One of the best ways to grow is to find a new channel.
And targeting small- to medium-sized businesses (SMBs) is emerging as one of the most attractive strategic growth drivers for businesses looking to add a little oomph to their approach.
Peloton announced Thursday (Aug. 17) the launch of Peloton for Business, a new B2B offering designed to meet customers “anywhere and anytime.”
The offering is described as a unified portfolio of B2B wellbeing solutions for enterprise clients that are being distributed across seven key verticals, including hospitality, corporate wellness, multifamily residential, education, healthcare, gyms and community wellness.
“Our goal is to be a solution-oriented partner that provides customizable options for each client’s unique needs, regardless of a company’s size,” Greg Hybl, senior vice president and general manager of Peloton for Business, a newly created role announced in tandem with the new B2B offering, said in a statement. “By offering both holistic and individualized solutions, we can now widen our client base to include [SMBs] in addition to the larger enterprise businesses we currently serve.”
Already, Peloton has inked a deal to put 5,800 of its stationary exercise bikes in Hilton hotels in the United States, United Kingdom, Germany and Canada with the goal of “a bike at every property.” The company has also partnered with the YMCA to get equipment into the nonprofit organization’s fitness centers.
Commercial Peloton bikes will allow for an unlimited number of users to ride at no charge to them, and the offering also allows for access to fitness programming on the Peloton app.
Corporate customers can provide more reliability than typical consumer customer audiences, and many firms are increasingly turning to B2B offerings as a strategic growth driver in today’s shifting macro landscape.
After all, Peloton had not been doing so hot with its consumer business, CNBC reported in February.
Read also: Why Firms Should Focus on Individuality to Build Their Own B2B Ecosystems
Business clients make for good business, and organizations are realizing that targeting SMBs can serve as a revenue flywheel accelerant.
That’s because the B2B space comes with a stickier customer base that features less churn and lower acquisition cost on a unit economics basis than legacy business-to-consumer (B2C) approaches.
Still, building an SMB pipeline requires nuance and a pointed approach.
“Targeting SMBs looks quite different from your standard B2B marketing or retail marketing strategies,” Charles Zhu, vice president of product at data intelligence platform Enigma, told PYMNTS in May.
“The revenue an SMB could be making might be $10,000, $100,000, $10 million or more,” he added. “The potential lifetime value varies so much, there’s no analogous situation in other types of [B2B] approaches. What if we told you one of the consumers in your pipeline was worth a thousand times the value of another?”
But savvy operators know that a foundational principle of business is understanding that not every organization out there is an ideal customer. B2B clients won’t be swayed by run-of-the-mill standardized offerings; SMB customers demand solutions that align with their unique challenges and objectives.
That’s why businesses looking to optimize their B2B approach need to use data to make informed, accurate decisions around identifying potential customers with the greatest return on investment and the lowest risk.

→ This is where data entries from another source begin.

-- ==== Sys2Proof/Machine/Host.lean ====
section
/-! DEFINITION. What a host does through its BARs (file 15): doorbells, core posts, fence watches, completion queues,
interrupts (R426 to R431), the T1 aperture (R425), and an endpoint's reset and return (R435 to R437). -/

namespace Sys2Proof.Machine

/-! ### BAR0 (Table 15.5) -/

/-- Q_RX_DOORBELL (R427). -/
def qRxDoorbell (o : DoorbellOp) (s : State) : State := s.doorbellWrite o.part.toNat o.queue.toNat

/-- Q_TX_DOORBELL (R427). -/
def qTxDoorbell (o : DoorbellOp) (s : State) : State := s.doorbellWrite o.part.toNat (4096 + o.queue.toNat % 1024)

/-- A write to register `r` of a queue's page beside the doorbell: to Q_RX_IRQ or Q_TX_IRQ, whose reserved bits are ignored (R13,
R433); the others are read-only. -/
def State.pageWrite (s : State) (part q r v : Nat) : State :=
  if !s.queueIn part q then s.pageViolate part q r
  else if r = 12 && (s.ethQ q).isSome then
    { s with host := { s.host with qirq := Tab.put {} s.host.qirq q ⟨bits v 10 0, bit v 11, bits v 23 16⟩ } }
  else s

/-- A host's post to a core (R429). -/
def State.scPostWrite (s : State) (part k payload : Nat) : State :=
  if s.coreOk k && s.coreOwner k == some part then s.mbxPost k 5 part payload
  else s.violate part 1 (if !s.coreOk k then 2 else if (s.coreOwner k).isSome then 0 else 1) (0x30000 + 8 * k)

/-- SC_POST (R429). -/
def scPost (o : ScPostOp) (s : State) : State :=
  if s.ptEnabled o.part.toNat then s.scPostWrite o.part.toNat o.core.toNat o.payload.toNat else s

/-! ### Fence watches and completion queues in BAR2 (R430, R431) -/

/-- A write to FW_CTRL_w (R430): an armed watch that is satisfied fires at once. -/
def State.watchCtrl (s : State) (part w v : Nat) : State :=
  let k := 64 * part + w
  let f := bits v 9 0
  let t := bits v 10 10
  if bit v 11 && (!inRange (s.ptRange part 12) f || decide (s.variant.tiles ≤ t)) then
    s.violate part 2 (if s.variant.tiles ≤ t then 2 else if (s.fenceOwner f).isSome then 0 else 1) (0x3000 + 16 * w)
  else
    let x := Tab.get ({} : Watch) s.host.watch k
    let y : Watch := ⟨f, t, bit v 11, bits v 15 12, x.value⟩
    { s with host := { s.host with watch := Tab.put {} s.host.watch k y } }.fireWatches t f

/-- A write to FW_VALUE_w: an armed watch that is now satisfied fires. -/
def State.watchValue (s : State) (part w v : Nat) : State :=
  let k := 64 * part + w
  let x := Tab.get ({} : Watch) s.host.watch k
  { s with host := { s.host with watch := Tab.put {} s.host.watch k { x with value := BitVec.ofNat 32 v } } }.fireWatches
    x.tile x.fence

/-- FENCE_WATCH_ARM (R430). -/
def fenceWatchArm (o : WatchOp) (s : State) : State :=
  if s.ptEnabled o.part.toNat then s.watchCtrl o.part.toNat o.w.toNat o.ctrl.toNat else s

/-- Whether n is a power of two from 16 to 4,096 (HCQ_SIZE). -/
def hcqSizeOk (n : Nat) : Bool := [16, 32, 64, 128, 256, 512, 1024, 2048, 4096].contains n

/-- A 32-bit word written to the registers of a completion queue (Table 15.8); a reserved HCQ_SIZE keeps the field (R13). -/
def Hcq.write (q : Hcq) (off v : Nat) : Hcq :=
  if off = 0 then { q with base := BitVec.ofNat 64 (q.base.toNat / 2 ^ 32 * 2 ^ 32 + v / 16 * 16) }
  else if off = 4 then { q with base := BitVec.ofNat 64 (v * 2 ^ 32 + q.base.toNat % 2 ^ 32) }
  else if off = 8 then { q with size := if hcqSizeOk (bits v 12 0) then bits v 12 0 else q.size }
  else if off = 0xC then { q with head := bits v 11 0 }
  else if off = 0x10 then
    let q := { q with vector := bits v 10 0, irqEn := bit v 11, en := bit v 12, holdoff := bits v 23 16 }
    if bit v 12 then { q with tail := 0, phase := true } else q
  else if off = 0x14 then { q with ovf := q.ovf && !bit v 12 }
  else q

/-- The state with a register word of completion queue m of a partition written. -/
def State.hcqWrite (s : State) (part m off v : Nat) : State :=
  let k := 16 * part + m
  { s with host := { s.host with hcq := Tab.put {} s.host.hcq k ((Tab.get ({} : Hcq) s.host.hcq k).write off v) } }

/-- HCQ_ENABLE (R431). -/
def hcqEnable (o : HcqOp) (s : State) : State :=
  if s.ptEnabled o.part.toNat then s.hcqWrite o.part.toNat o.m.toNat 0x10 o.ctrl.toNat else s

/-! ### Interrupts (R428) -/

/-- Vector control of a table entry: unmasking with the pending bit set sends one message. -/
def State.vectorMask (s : State) (part vec : Nat) (m : Bool) : State :=
  let k := 2048 * part + vec
  let v := Tab.get ({} : MsixVec) s.host.msix k
  let s := { s with host := { s.host with msix := Tab.put {} s.host.msix k { v with masked := m } } }
  if !m && v.pending then s.msix part vec v.waits else s

/-- A 32-bit word written to the MSI-X table. -/
def State.msixWrite (s : State) (part vec off v : Nat) : State :=
  let k := 2048 * part + vec
  let x := Tab.get ({} : MsixVec) s.host.msix k
  let put := fun (y : MsixVec) => { s with host := { s.host with msix := Tab.put {} s.host.msix k y } }
  if off = 0 then put { x with addr := BitVec.ofNat 64 (x.addr.toNat / 2 ^ 32 * 2 ^ 32 + v / 4 * 4) }
  else if off = 4 then put { x with addr := BitVec.ofNat 64 (v * 2 ^ 32 + x.addr.toNat % 2 ^ 32) }
  else if off = 8 then put { x with data := BitVec.ofNat 32 v }
  else s.vectorMask part vec (bit v 0)

/-- MSIX_UNMASK (R428). -/
def msixUnmask (o : VectorOp) (s : State) : State :=
  if s.ptEnabled o.part.toNat then s.vectorMask o.part.toNat o.vec.toNat false else s

/-- What a source raises now: its partition, vector, holdoff and enable. -/
def State.intSource (s : State) (src : Nat) : Option (Nat × Nat × Nat × Bool) :=
  if src < 8192 then
    let r := Tab.get ({} : QIrq) s.host.qirq src
    (s.ethQ src).map (fun q => (q.part, r.vector, r.holdoff, r.en))
  else
    let q := Tab.get ({} : Hcq) s.host.hcq (src - 8192)
    some ((src - 8192) / 16, q.vector, q.holdoff, q.irqEn && q.en)

/-- MSIX_HOLDOFF_EXPIRE (R428): coalesced raises give one message, after which the holdoff runs again. -/
def msixHoldoffExpire (o : HoldoffOp) (s : State) : State :=
  let h := Tab.get ({} : Holdoff) s.host.hold o.source
  if !h.running then s
  else
    let s := { s with host := { s.host with hold := Tab.put {} s.host.hold o.source {} } }
    if !h.raised then s
    else match s.intSource o.source with
      | some (n, vec, hold, true) => s.raiseVector o.source n vec hold
      | _ => s

/-! ### BAR4 (R425) -/

/-- Whether a BAR4 request is one PCIe request of at most 4,096 bytes that crosses no 4 KiB boundary. -/
def bar4Ok (off len : Nat) : Bool := decide (0 < len) && decide (off % 4096 + len ≤ 4096)

/-- BAR4_READ (R425, R206, R422, R433, Table 7.9). -/
def bar4Read (o : Bar4ReadOp) (s : State) : State :=
  let n := o.part.toNat
  let r := s.ptT1 n
  if !bar4Ok o.off o.len then s
  else if !s.ptEnabled n then s.emit (.hostRead n o.off (List.replicate o.len 0#8) false)
  else if r.2 < o.off + o.len then
    (s.violate n 3 (s.rangeReason n 1 (r.1 + o.off) o.len) o.off).emit (.hostRead n o.off (List.replicate o.len 0#8) false)
  else (s.noteEcc 1 o.ecc false).bar4Take (n, o.off, o.len)

/-- BAR4_WRITE (R205, R425, R433). -/
def bar4Write (o : Bar4WriteOp) (s : State) : State :=
  let n := o.part.toNat
  let r := s.ptT1 n
  if !s.ptEnabled n || !bar4Ok o.off o.bytes.length then s
  else if r.2 < o.off + o.bytes.length then
    s.violate n 3 (s.rangeReason n 1 (r.1 + o.off) o.bytes.length) o.off
  else s.memWrite 1 (r.1 + o.off) o.bytes

/-! ### Endpoints (R416, R435 to R437) -/

/-- Whether an endpoint exists in the port mode in force (R416), by PT_ENDPOINT code; in FAULT and
RECOVERY only P0a trains, where its rails are on (R468, R470, R508, R510). -/
def State.endpointOk (s : State) (e : Nat) : Bool :=
  let mode := fun (p : Nat) => Tab.get 0 s.host.bifur p
  if s.boot.state = 9 || s.boot.state = 10 then e == 1 && s.power == .on && s.boot.fault != 15
  else decide (5 < s.boot.state) && (e == 1 || e == 3 || (e == 2 && mode 0 == 1) || (e == 4 && mode 1 == 1))

/-- A BAR of an endpoint (R417, Table 15.4): its number, its size in bytes, whether it is 64 bits wide and prefetchable. -/
structure PciBar where
  num      : Nat
  size     : Nat
  wide     : Bool
  prefetch : Bool
  deriving DecidableEq, Repr

/-- The BARs of Table 15.4. -/
def hostBars : List PciBar := [⟨0, 2 ^ 26, true, false⟩, ⟨2, 2 ^ 27, true, false⟩, ⟨4, 2 ^ 39, true, true⟩]

/-- What a PCIe function of an endpoint shows and can do (R417, Table 15.1): its identity, its BARs, sizes in bytes, its tags and
outstanding reads; the features not named are absent. -/
structure PciFunction where
  vendor     : Nat
  device     : Nat
  classCode  : Nat
  bars       : List PciBar
  msixVecs   : Nat
  msi        : Bool
  flr        : Bool
  aer        : Bool
  maxPayload : Nat
  maxReadReq : Nat
  tags10     : Bool
  tags14     : Bool
  reads      : Nat
  sriov      : Bool
  deriving DecidableEq, Repr

/-- The Device ID of a variant (R417). -/
def Variant.pciDevice : Variant → Nat
  | .x => 0x9640
  | .t => 0x9641
  | .s => 0x9642

/-- The function of an endpoint (R417, Table 15.1); none where the port mode in force has no such endpoint (R416, R4). In
RECOVERY it has a Device ID of its own and BAR2 alone (R468). -/
def State.pciFunction (s : State) (e : Nat) : Option PciFunction :=
  let recovery := s.boot.state == 10
  if s.endpointOk e then some
    { vendor := s.dnum 0x100004, device := if recovery then 0x96FF else s.variant.pciDevice, classCode := 0x120000,
      bars := if recovery then hostBars.filter (fun b => b.num == 2) else hostBars, msixVecs := 2048, msi := false, flr := true,
      aer := true, maxPayload := 512, maxReadReq := 4096, tags10 := true, tags14 := true, reads := 1024, sriov := false }
  else none

/-- The widest link of an endpoint: x16 in mode 0, x8 in mode 1 (R416); in FAULT and RECOVERY P0a is x16 (R468, R470). -/
def State.laneCount (s : State) (e : Nat) : Nat :=
  if s.boot.state != 9 && s.boot.state != 10 && Tab.get 0 s.host.bifur ((e - 1) / 2) == 1 then 8 else 16

/-- Whether an endpoint can train to a rate in GT/s (2 for 2.5, log entry 176) and a width, its widest or narrower (Table 15.1).
-/
def State.linkFits (s : State) (e rate width : Nat) : Bool :=
  [2, 5, 8, 16, 32, 64].contains rate && [1, 2, 4, 8, 16].contains width && decide (width ≤ s.laneCount e)

/-- Whether PERST of the port of an endpoint is asserted (R514). -/
def State.perstOn (s : State) (e : Nat) : Bool := bit s.host.perst ((e - 1) / 2)

/-- HOST_RESET (R435, R436, R514): of one endpoint, or by a port's reset input: its assertion resets every endpoint of the port,
whose links stay down until it ends. -/
def hostResetCmd (o : HostResetOp) (s : State) : State :=
  match o with
  | .endpoint ep lost => if s.endpointOk ep.toNat then s.hostReset ep.toNat lost else s
  | .perst port on =>
    let n := port.toNat
    if bit s.host.perst n == on then s
    else if on then
      ((upTo 4).filter (fun e => e / 2 == n && s.endpointOk (e + 1))).foldl (fun s e => s.hostReset (e + 1) true)
        { s with host := { s.host with perst := s.host.perst + 2 ^ n } }
    else { s with host := { s.host with perst := s.host.perst - 2 ^ n } }

/-- HOST_LINK_UP (R435, R436, R514): EV_PT_HOST_UP where the bound partition's PT_HOST_UP goes to 1. A link that is up and loses
Bus Master Enable is a host reset. -/
def hostLinkUp (o : HostLinkOp) (s : State) : State :=
  let e := o.ep.toNat
  if !s.endpointOk e || s.perstOn e || !s.linkFits e o.rate.toNat o.width.toNat then s
  else
    let x := Tab.get ({} : Endpoint) s.host.endpts e
    let s := if x.up && x.bme && !o.bme then s.hostReset e false else s
    let y : Endpoint := ⟨true, o.bme, o.rate.toNat, o.width.toNat⟩
    let s := { s with host := { s.host with endpts := Tab.put {} s.host.endpts e y } }
    match s.boundPart e with
    | some p => if o.bme && !(x.up && x.bme) then s.raise 0x3002 p e 0 else s
    | none => s

/-- HOST_CPL_TIMEOUT (R437): counted for the queue's partition. After a read of its tail word or of a descriptor the queue is as
if it held no buffers; one of a transmit buffer is counted alone (log entry 181). -/
def hostCplTimeout (o : CplOp) (s : State) : State :=
  match s.ethQ o.queue with
  | some q =>
    if !q.host then s
    else if o.buffer then (if 4096 ≤ o.queue then s.count cHostCplTimeout q.part 1 else s)
    else if q.flight.isSome then (s.count cHostCplTimeout q.part 1).tailLost o.queue
    else s
  | none => s

def execQRxDoorbell (o : DoorbellOp) (s : State) : Out := .next (qRxDoorbell o s)
def execQTxDoorbell (o : DoorbellOp) (s : State) : Out := .next (qTxDoorbell o s)
def execScPost (o : ScPostOp) (s : State) : Out := .next (scPost o s)
def execFenceWatchArm (o : WatchOp) (s : State) : Out := .next (fenceWatchArm o s)
def execHcqEnable (o : HcqOp) (s : State) : Out := .next (hcqEnable o s)
def execMsixHoldoffExpire (o : HoldoffOp) (s : State) : Out := .next (msixHoldoffExpire o s)
def execMsixUnmask (o : VectorOp) (s : State) : Out := .next (msixUnmask o s)
def execBar4Read (o : Bar4ReadOp) (s : State) : Out := .next (bar4Read o s)
def execBar4Write (o : Bar4WriteOp) (s : State) : Out := .next (bar4Write o s)
def execHostReset (o : HostResetOp) (s : State) : Out := .next (hostResetCmd o s)
def execHostLinkUp (o : HostLinkOp) (s : State) : Out := .next (hostLinkUp o s)
def execHostCplTimeout (o : CplOp) (s : State) : Out := .next (hostCplTimeout o s)
def execPtClearComplete (o : PartOp) (s : State) : Out := .next (ptClearComplete o s)

end Sys2Proof.Machine
end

See also: Why B2B Tech Will Drive the Next Innovation Cycle
At least for now, the commercial landscape remains relatively less competitive than the broader consumer market.
PYMNTS has reported on how the digital health industry is undergoing a shift in strategy to focus on commercial customers, something which Peloton’s new B2B offering touches on too with its wellness-focused pillar.
In order to compete and win in this new commercially focused marketplace, organizations are bringing with them consumer-facing learnings around streamlined experiences and data-driven personalization.
“Small businesses, midsize businesses, large corporate customers are [now] expecting an experience more similar to what they get in the consumer part of their life, with intuitive use cases and a streamlined process,” Todd Manning, head of commercial strategy, M&A and alliances at American Express told PYMNTS in July.
As Pegah Soltani, head of payments products at enterprise cryptocurrency solutions provider Ripple, told PYMNTS: “Most of the companies in the world are actually [SMBs].”